У меня не получается воспринимать это существо как свое дитя, свою плоть и кровь, свое продолжение. Иногда мне кажется, будто оно пожирает меня изнутри, поглощает не только мою энергию, но и всю меня, поэтому я так плохо себя чувствую. Я размышляю отстраненно о том, что будет, когда чета Эльяни поймет, что взвалила на себя не просто девушку, приютившую их дочь в Лилате, но распутницу, уже нагулявшую невесть от кого пузо. Размышляю об инкубах и о брате, о собственной глупости и предательстве, о своем побеге и расплате. И не удивляюсь, когда спустя какое-то время ко мне заглядывает Тесса.
— Рианн? Все в… в порядке?
Я вздыхаю. Нет у меня ответа на этот вопрос.
— Ты… Ты беременна?
Что ж, следовало ожидать, что мое состояние быстро перестанет быть тайной.
— Или я умираю, — повторяю я вслух то, о чем думаю каждый день и каждую ночь.
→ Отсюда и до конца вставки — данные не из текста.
-- ==== Sys2Proof/Laws/Memory.lean ====
section
/-! SUPPORT. Every operation that writes DRAM, and the page tables in it, scratch or tiles keeps each store in its canonical form; an update of any
other part of the state leaves them alone. -/

namespace Sys2Proof.Machine

variable {s t : State}

theorem State.storesWf_congr (h : s.storesWf) (hm : t.mem = s.mem) (hs : t.scratch = s.scratch)
    (ht : t.tiles = s.tiles) : t.storesWf := by
  simp only [State.storesWf, hm, hs, ht]; exact h

theorem State.storesWf_mem (h : s.storesWf) {m : List Host.Cell} (hm : Memory.wf m) : ({ s with mem := m } : State).storesWf := ⟨hm, h.2⟩
theorem State.storesWf_scratch (h : s.storesWf) {m : List (Nat × Byte)} (hm : Sparse.wf (0 : Byte) m = true) :
    ({ s with scratch := m } : State).storesWf := ⟨h.1, hm, h.2.2⟩
theorem State.storesWf_tiles (h : s.storesWf) {m : List (Nat × W32)} (hm : Sparse.wf (0 : W32) m = true) :
    ({ s with tiles := m } : State).storesWf := ⟨h.1, h.2.1, hm⟩

theorem State.storesWf_modSlice (n : Nat) (f : Slice → Slice) (h : s.storesWf) : (s.modSlice n f).storesWf := h
theorem State.storesWf_modCore (c : Nat) (f : Core → Core) (h : s.storesWf) : (s.modCore c f).storesWf := h
theorem State.storesWf_modHost (f : HostIf → HostIf) (h : s.storesWf) : (s.modHost f).storesWf := h

/-- Reset memory, and every other store after reset, is in its canonical form. -/
theorem reset_storesWf : State.reset.storesWf := ⟨rfl, rfl, rfl⟩

/-- Pieces that are allocated hold zeros. -/
theorem State.allocPieces_storesWf (n m : Nat) {ps : List Nat} (h : s.storesWf) (e : s.allocPieces n m = some (t, ps)) : t.storesWf := by
  unfold State.allocPieces at e
  dsimp only at e
  split at e
  · exact absurd e (by simp)
  · simp only [Option.some.injEq, Prod.mk.injEq] at e
    rw [← e.1]
    exact State.storesWf_mem (State.storesWf_modSlice _ _ h) (Sparse.wf_foldl _ (fun _ _ hm => Sparse.wf_dropRange _ _ hm) _ h.1)

theorem State.allocPiece_storesWf (n : Nat) (h : s.storesWf) : (s.allocPiece n).1.storesWf := by
  rw [State.allocPiece]
  split
  · next e => exact State.allocPieces_storesWf _ _ h e
  · exact h

theorem State.installPieces_storesWf (sl n pk : Nat) (bs : List Byte) (h : s.storesWf) (ht : s.installPieces sl n pk bs = some t) :
    t.storesWf := by
  induction n generalizing s pk bs with
  | zero => simp only [State.installPieces, Option.some.injEq] at ht; exact ht ▸ h
  | succ n ih =>
    simp only [State.installPieces] at ht
    have ha := State.allocPiece_storesWf sl h
    split at ht
    · exact absurd ht (by simp)
    · next s1 p e =>
      rw [e] at ha
      exact ih _ _ (State.storesWf_modSlice _ _ (State.storesWf_mem ha (Sparse.wf_putList _ _ ha.1))) ht

theorem State.checkSector_storesWf (sl k : Nat) (h : s.storesWf) : (s.checkSector sl k).storesWf := by
  rw [State.checkSector]
  dsimp only
  repeat' split
  all_goals exact h

theorem State.checkSectors_storesWf (sl : Nat) (ks : List Nat) (h : s.storesWf) :
    (ks.foldl (fun (s : State) k => s.checkSector sl k) s).storesWf := by
  induction ks generalizing s with
  | nil => exact h
  | cons k ks ih => exact ih (State.checkSector_storesWf sl k h)

theorem State.expand_storesWf (sl pk r : Nat) (h : s.storesWf) : (s.expand sl pk r).storesWf := by
  unfold State.expand
  split
  · exact h
  · next b _ =>
    have hc := State.checkSectors_storesWf sl (b.sectors sl) h
    split
    · exact h
    · split
      · exact hc
      · dsimp only
        split
        · split
          · next e => exact State.storesWf_modSlice _ _ (State.installPieces_storesWf _ _ _ _ hc e)
          · exact hc
        · exact hc

theorem State.putPte_storesWf (dfn i : Nat) (p : W64) (h : s.storesWf) : (s.putPte dfn i p).storesWf := by
  rw [State.putPte]
  split
  · exact State.storesWf_mem h (Sparse.wf_putList _ _ h.1)
  · exact h

theorem State.newTable_storesWf (root : Option Nat) {d : Nat} (h : s.storesWf) (e : s.newTable root = some (t, d)) : t.storesWf := by
  unfold State.newTable at e
  simp only [Option.map_eq_some_iff] at e
  obtain ⟨⟨s1, ps⟩, ha, e⟩ := e
  simp only [Prod.mk.injEq] at e
  rw [← e.1]
  exact State.storesWf_congr (State.allocPieces_storesWf _ _ h ha) rfl rfl rfl

theorem State.tableUnder_storesWf (root dfn i : Nat) {d : Nat} (h : s.storesWf) (e : s.tableUnder root dfn i = some (t, d)) : t.storesWf := by
  unfold State.tableUnder at e
  dsimp only at e
  split at e
  · simp only [Option.some.injEq, Prod.mk.injEq] at e
    exact e.1 ▸ h
  · simp only [Option.map_eq_some_iff] at e
    obtain ⟨⟨s1, n⟩, hn, e⟩ := e
    simp only [Prod.mk.injEq] at e
    rw [← e.1]
    exact State.putPte_storesWf _ _ _ (State.newTable_storesWf _ h hn)

theorem State.leafTable_storesWf (root va : Nat) {d : Nat} (h : s.storesWf) (e : s.leafTable root va = some (t, d)) : t.storesWf := by
  unfold State.leafTable at e
  split at e
  · exact absurd e (by simp)
  · next e1 =>
    have h1 := State.tableUnder_storesWf _ _ _ h e1
    split at e
    · exact absurd e (by simp)
    · next e2 => exact State.tableUnder_storesWf _ _ _ (State.tableUnder_storesWf _ _ _ h1 e2) e

theorem State.writeLeaf_storesWf (asid va : Nat) (p : W64) (h : s.storesWf) : (s.writeLeaf asid va p).storesWf := by
  rw [State.writeLeaf]
  split
  · exact h
  · split
    · exact h
    · next e => exact State.storesWf_congr (State.putPte_storesWf _ _ p (State.leafTable_storesWf _ _ h e)) rfl rfl rfl

/-- Bytes under a mask: no byte is listed that reads as 0 (R124). -/
theorem putMasked_wf {m : List Host.Cell} (k : Nat) (x : W32) (mask : BitVec 4) (h : Memory.wf m) : Memory.wf (putMasked m k x mask) :=
  Sparse.wf_foldl _ (fun m i hm => by split <;> [exact Sparse.wf_put _ _ hm; exact hm]) _ h

/-- What `putMasked` leaves at an address (R124). -/
theorem get_putMasked (m : List Host.Cell) (k a : Nat) (x : W32) (mask : BitVec 4) :
    Sparse.get 0 (putMasked m k x mask) a =
      if k ≤ a ∧ a < k + 4 ∧ mask.getLsbD (a - k) = true then (x >>> (8 * (a - k))).truncate 8 else Sparse.get 0 m a := by
  have step : ∀ (m : List Host.Cell) (i : Nat),
      Sparse.get 0 (if mask.getLsbD i = true then Sparse.put 0 m (k + i) ((x >>> (8 * i)).truncate 8) else m) a =
        if a = k + i ∧ mask.getLsbD i = true then (x >>> (8 * i)).truncate 8 else Sparse.get 0 m a := by
    intro m i
    by_cases hi : mask.getLsbD i = true
    · simp [hi, Sparse.get_put]
    · simp [hi]
  simp only [putMasked, List.foldl_cons, List.foldl_nil, step]
  by_cases h3 : a = k + 3
  · subst h3; by_cases hb : mask.getLsbD 3 = true <;> simp [hb]
  by_cases h2 : a = k + 2
  · subst h2; by_cases hb : mask.getLsbD 2 = true <;> simp [hb]
  by_cases h1 : a = k + 1
  · subst h1; by_cases hb : mask.getLsbD 1 = true <;> simp [hb]
  by_cases h0 : a = k
  · subst h0; by_cases hb : mask.getLsbD 0 = true <;> simp [hb]
  have hn : ¬ (k ≤ a ∧ a < k + 4 ∧ mask.getLsbD (a - k) = true) := by omega
  simp [h3, h2, h1, hn, h0]

theorem State.putWord_storesWf (sl k : Nat) (x : W32) (mask : BitVec 4) (h : s.storesWf) : (s.putWord sl k x mask).storesWf := by
  unfold State.putWord
  dsimp only
  split
  · exact ⟨putMasked_wf _ _ _ (putMasked_wf _ _ _ h.1), h.2⟩
  · exact ⟨putMasked_wf _ _ _ h.1, h.2⟩

theorem State.scrWrite_storesWf (g : Group) (core off : Nat) (bs : List Byte) (h : s.storesWf) : (s.scrWrite g core off bs).storesWf :=
  State.storesWf_scratch h (Sparse.wf_foldl _ (fun _ _ hm => Sparse.wf_put _ _ hm) _ h.2.1)

theorem State.putTile_storesWf (g : Group) (core tile : Nat) (vs : List W32) (b : Bool) (h : s.storesWf) :
    (s.putTile g core tile vs b).storesWf :=
  State.storesWf_modCore _ _ (State.storesWf_tiles h (Sparse.wf_putBlock _ _ h.2.2))

theorem State.clearCore_storesWf (core : Nat) (gm tm : List Nat) (h : s.storesWf) : (s.clearCore core gm tm).storesWf :=
  ⟨h.1, Sparse.wf_foldl _ (fun _ _ hm => Sparse.wf_dropRange _ _ hm) _ h.2.1,
    Sparse.wf_foldl _ (fun _ _ hm => Sparse.wf_dropRange _ _ hm) _ h.2.2⟩

theorem State.putWindow_storesWf (core : Nat) (gm : List Nat) (bs : List (Nat × Byte)) (h : s.storesWf) :
    (s.putWindow core gm bs).storesWf :=
  State.storesWf_scratch h (Sparse.wf_foldl _ (fun _ _ hm => Sparse.wf_put _ _ hm) _ h.2.1)

theorem State.putTiles_storesWf (core : Nat) (tm : List Nat) (ws : List (Nat × W32)) (h : s.storesWf) :
    (s.putTiles core tm ws).storesWf :=
  State.storesWf_tiles h (Sparse.wf_foldl _ (fun _ _ hm => Sparse.wf_put _ _ hm) _ h.2.2)

theorem State.copyPiece_storesWf (sl a b : Nat) (h : s.storesWf) : (s.copyPiece sl a b).storesWf :=
  State.storesWf_modSlice _ _ (State.storesWf_mem h (Sparse.wf_putBlock _ _ h.1))

theorem State.walkFrom_storesWf (va n lv dfn : Nat) (h : s.storesWf) : (State.walkFrom va n lv dfn s).1.storesWf := by
  induction n generalizing s lv dfn with
  | zero => exact h
  | succ n ih =>
    rw [State.walkFrom]
    rcases s.pteKey? dfn (levelIndex lv va) with _ | k
    · dsimp only
      repeat' split
      all_goals first | exact h | exact ih _ _ h
    · dsimp only
      have hc := State.checkSector_storesWf (tableSlice dfn) k h
      repeat' split
      all_goals first | exact hc | exact ih _ _ hc

/-- Looking up a leaf changes no store: TLBs, corrected sectors and records for the host only. -/
theorem State.leaf_storesWf (sl asid va : Nat) (h : s.storesWf) : (s.leaf sl asid va).1.storesWf := by
  rw [State.leaf]
  split
  · exact h
  · split
    · exact h
    · exact h
    · have hw (root : Nat) : (s.walk root va).1.storesWf := State.walkFrom_storesWf _ _ _ _ h
      split
      · next root _ _ _ _ _ _ _ _ _ _ e =>
        have h1 := hw root
        rw [e] at h1
        exact State.storesWf_modSlice _ _ h1
      · exact hw _

theorem State.setPieces_storesWf (j : Job) (die va dfn n : Nat) (f : Nat → Indir → Indir) (h : s.storesWf) :
    (s.setPieces j die va dfn f n).storesWf := by
  induction n with
  | zero => exact h
  | succ n ih =>
    simp only [State.setPieces]
    split
    · exact State.storesWf_modSlice _ _ ih
    · exact ih

theorem State.zeroPieces_storesWf (j : Job) (die va dfn n : Nat) (skip : Option Nat) (h : s.storesWf) :
    (s.zeroPieces j die va dfn skip n).storesWf := by
  induction n with
  | zero => exact h
  | succ n ih =>
    simp only [State.zeroPieces]
    split
    · split
      · exact ih
      · exact State.storesWf_modSlice _ _ ih
    · exact ih

/-- Translating an access, with the piece that a write allocates and the block that a first access expands, keeps every store in its
canonical form (R157, R161). -/
theorem State.place_storesWf (j : Job) (die asid va : Nat) (acc : Acc) (h : s.storesWf) : (s.place j die asid va acc).1.storesWf := by
  rw [State.place]
  split
  · exact h
  · exact h
  · next sl _ =>
    have hl := State.leaf_storesWf sl asid va h
    split
    · next e => rw [e] at hl; exact hl
    · next e => rw [e] at hl; exact hl
    · next e => rw [e] at hl; exact hl
    · next s1 p large e =>
      rw [e] at hl
      dsimp only
      split
      · exact hl
      split
      · exact hl
      split
      · exact hl
      split
      · split
        · exact hl
        · have ha := State.allocPiece_storesWf sl hl
          split
          · next e => rw [e] at ha; exact ha
          · next e =>
            rw [e] at ha
            split
            · exact State.writeLeaf_storesWf _ _ _ (State.zeroPieces_storesWf _ _ _ _ _ _ (State.storesWf_modSlice _ _ ha))
            · exact State.storesWf_modSlice _ _ ha
      · split
        · exact hl
        · split <;> exact State.expand_storesWf _ _ _ hl
        · split <;> exact hl

end Sys2Proof.Machine
end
— Ну, это вряд ли, — Тесса подходит к кровати, смотрит на меня сверху вниз. — Кто станет счастливым папочкой?
— Не знаю, — опять ложь.
Не Байрон. Шансы Арсенио невелики против шансов Клеона, тем паче в преддверии полнолуния.
И оттого еще более мерзко, горько на душе.
Беременна — и даже не от того, кто любит меня и кого люблю я.
— А вдруг двойня? — предполагает Тесса.
— Не дай Лаэ!
— Почему нет?
— Потому что! — что от меня останется, если вдруг их там действительно двое?!
— Тебе надо к врачу. Как лилатской беженке, тебе положено бесплатное медицинское обслуживание. Мы с мамой запишем тебя и сходим вместе с тобой…
— Тесса, я беременна от инкуба и даже не знаю, от кого именно! — сдержаться не получается. — Думаешь, врач мне поможет? Разве что порекомендует избавиться, пока еще не поздно…
— Зачем врачу знать, что ты не можешь назвать имени отца? — парирует Тесса рассудительно. — Его это вообще не должно касаться. Что до або… прерывания, то… я, разумеется, и близко не специалист… но мне кажется, что о подобном исходе речь может зайти только в случае угрозы твоей жизни…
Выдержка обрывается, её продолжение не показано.